◆ WORK TO COMPLETE ◆
Every line in the data below from the one containing "s.run (fun d => effDarkEnd d)" down to the one containing "def execLeaseGet (rq", both included, must be retyped exactly; no other line is to appear.

▬▬▬

-- ==== Sys2Proof/Machine/ExecNode.lean ====
section
/-! DEFINITION. The mesh: the meaning of each row (rows MESH_ENABLE_WRITE to MSG_GET of the opcode table). -/

namespace Sys2Proof.Machine

/-- MESH_ENABLE_WRITE (R381). -/
def execMeshEnableWrite (rq : Rq) (v : Word) (s : State) : Host.Outcome State Fault Refusal :=
  s.run (fun d => d.write rq (A.MSH.MESH_CFG) v)

/-- CANDIDATE_LISTEN_END (R381). -/
def execCandidateListenEnd (s : State) : Host.Outcome State Fault Refusal :=
  s.run (fun d => effCandidateListenEnd d)

/-- UPLINK_HOLD_EXPIRY (R382). -/
def execUplinkHoldExpiry (s : State) : Host.Outcome State Fault Refusal :=
  s.run (fun d => effUplinkHoldExpiry d)

/-- MESH_BEACON_RX (R384). -/
def execMeshBeaconRx (b : MeshBeacon) (s : State) : Host.Outcome State Fault Refusal :=
  s.run (fun d => effMeshBeaconRx b d)

/-- SCAN_DWELL_EXPIRY (R383). -/
def execScanDwellExpiry (s : State) : Host.Outcome State Fault Refusal :=
  s.run (fun d => effScanDwellExpiry d)

/-- PARENT_LISTEN_END (R384). -/
def execParentListenEnd (s : State) : Host.Outcome State Fault Refusal :=
  s.run (fun d => effParentListenEnd d)

/-- JOIN_REQ_RX (R385). -/
def execJoinReqRx (ver : Nat) (q : JoinReq) (s : State) : Host.Outcome State Fault Refusal :=
  s.run (fun d => effJoinReqRx ver q d)

/-- JOIN_ACCEPT_RX (R385). -/
def execJoinAcceptRx (ver : Nat) (mac : Nat) (addr : Nat) (nonce : Nat) (s : State) : Host.Outcome State Fault Refusal :=
  s.run (fun d => effJoinAcceptRx ver mac addr nonce d)

/-- JOIN_WAIT_RX (R385). -/
def execJoinWaitRx (ver : Nat) (mac : Nat) (s : State) : Host.Outcome State Fault Refusal :=
  s.run (fun d => effJoinWaitRx ver mac d)

/-- JOIN_TIMEOUT (R387). -/
def execJoinTimeout (s : State) : Host.Outcome State Fault Refusal :=
  s.run (fun d => effJoinTimeout d)

/-- ADDR_REQ_RX (R386). -/
def execAddrReqRx (m : MeshMsg) (s : State) : Host.Outcome State Fault Refusal :=
  s.run (fun d => effUpMessageRx { m with typ := 0x04 } d)

/-- GRANT_SEND (R386). -/
def execGrantSend (s : State) : Host.Outcome State Fault Refusal :=
  s.run (fun d => effGrantSend d)

/-- LEASE_RENEW_TIMER (R379). -/
def execLeaseRenewTimer (s : State) : Host.Outcome State Fault Refusal :=
  s.run (fun d => effLeaseRenewTimer d)

/-- LEASE_RENEW_RX (R379). -/
def execLeaseRenewRx (m : MeshMsg) (s : State) : Host.Outcome State Fault Refusal :=
  s.run (fun d => effUpMessageRx { m with typ := 0x06 } d)

/-- LEASE_EXPIRY (R379). -/
def execLeaseExpiry (addr : Option Nat) (s : State) : Host.Outcome State Fault Refusal :=
  s.run (fun d => effLeaseExpiry addr d)

/-- FLOOD_RX (R391). -/
def execFloodRx (m : MeshMsg) (s : State) : Host.Outcome State Fault Refusal :=
  s.run (fun d => d.floodRx m)

/-- RELAY_FORWARD (R391). -/
def execRelayForward (s : State) : Host.Outcome State Fault Refusal :=
  s.run (fun d => effRelayForward d)

/-- SEEN_EXPIRY (R392). -/
def execSeenExpiry (s : State) : Host.Outcome State Fault Refusal :=
  s.run (fun d => effSeenExpiry d)

/-- UP_MESSAGE_RX (R393). -/
def execUpMessageRx (m : MeshMsg) (s : State) : Host.Outcome State Fault Refusal :=
  s.run (fun d => effUpMessageRx m d)

/-- PARENT_BEACON_LOSS (R395). -/
def execParentBeaconLoss (s : State) : Host.Outcome State Fault Refusal :=
  s.run (fun d => effParentBeaconLoss d)

/-- SLEEP_SET (R396). -/
def execSleepSet (rq : Rq) (ws : List Word) (s : State) : Host.Outcome State Fault Refusal :=
  s.run (fun d => d.command rq (blkPage .msh) 0x0902 ws)

/-- SLEEP_SCHED_RX (R396). -/
def execSleepSchedRx (ver : Nat) (mac : Nat) (l : Nat) (s : State) : Host.Outcome State Fault Refusal :=
  s.run (fun d => effSleepSchedRx ver mac l d)

/-- WAKE_WINDOW_OPEN (R397). -/
def execWakeWindowOpen (s : State) : Host.Outcome State Fault Refusal :=
  s.run (fun d => effWakeWindowOpen d)

/-- WAKE_WINDOW_CLOSE (R398). -/
def execWakeWindowClose (s : State) : Host.Outcome State Fault Refusal :=
  s.run (fun d => effWakeWindowClose d)

/-- SEARCH_TIMEOUT (R399). -/
def execSearchTimeout (s : State) : Host.Outcome State Fault Refusal :=
  s.run (fun d => effSearchTimeout d)

/-- CHILD_TIMEOUT (R399). -/
def execChildTimeout (mac : Nat) (s : State) : Host.Outcome State Fault Refusal :=
  s.run (fun d => effChildTimeout mac d)

/-- DARK_START (R400). -/
def execDarkStart (s : State) : Host.Outcome State Fault Refusal :=
  s.run (fun d => effDarkStart d)

/-- DARK_END (R400). -/
def execDarkEnd (s : State) : Host.Outcome State Fault Refusal :=
  s.run (fun d => effDarkEnd d)

/-- DARK_RETRY (R401). -/
def execDarkRetry (s : State) : Host.Outcome State Fault Refusal :=
  s.run (fun d => effDarkRetry d)

/-- GROUP_REPORT_TIMER (R402). -/
def execGroupReportTimer (s : State) : Host.Outcome State Fault Refusal :=
  s.run (fun d => effGroupReportTimer d)

/-- FLOOD_SEND (R391). -/
def execFloodSend (rq : Rq) (ws : List Word) (s : State) : Host.Outcome State Fault Refusal :=
  s.run (fun d => d.command rq (blkPage .msh) 0x0901 ws)

/-- LEASE_GET (R379). -/
def execLeaseGet (rq : Rq) (ws : List Word) (s : State) : Host.Outcome State Fault Refusal :=
  s.run (fun d => d.command rq (blkPage .msh) 0x0903 ws)

/-- MESH_KEY_SET (R377). -/
def execMeshKeySet (rq : Rq) (ws : List Word) (s : State) : Host.Outcome State Fault Refusal :=
  s.run (fun d => d.command rq (blkPage .msh) 0x0904 ws)

/-- MSG_GET (R389). -/
def execMsgGet (rq : Rq) (ws : List Word) (s : State) : Host.Outcome State Fault Refusal :=
  s.run (fun d => d.command rq (blkPage .msh) 0x0905 ws)

end Sys2Proof.Machine
end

▬▬▬

◆ OUTPUT BELOW ◆
  s.run (fun d => effDarkEnd d)

/-- DARK_RETRY (R401). -/
def execDarkRetry (s : State) : Host.Outcome State Fault Refusal :=
  s.run (fun d => effDarkRetry d)

/-- GROUP_REPORT_TIMER (R402). -/
def execGroupReportTimer (s : State) : Host.Outcome State Fault Refusal :=
  s.run (fun d => effGroupReportTimer d)

/-- FLOOD_SEND (R391). -/
def execFloodSend (rq : Rq) (ws : List Word) (s : State) : Host.Outcome State Fault Refusal :=
  s.run (fun d => d.command rq (blkPage .msh) 0x0901 ws)

/-- LEASE_GET (R379). -/
def execLeaseGet (rq : Rq) (ws : List Word) (s : State) : Host.Outcome State Fault Refusal :=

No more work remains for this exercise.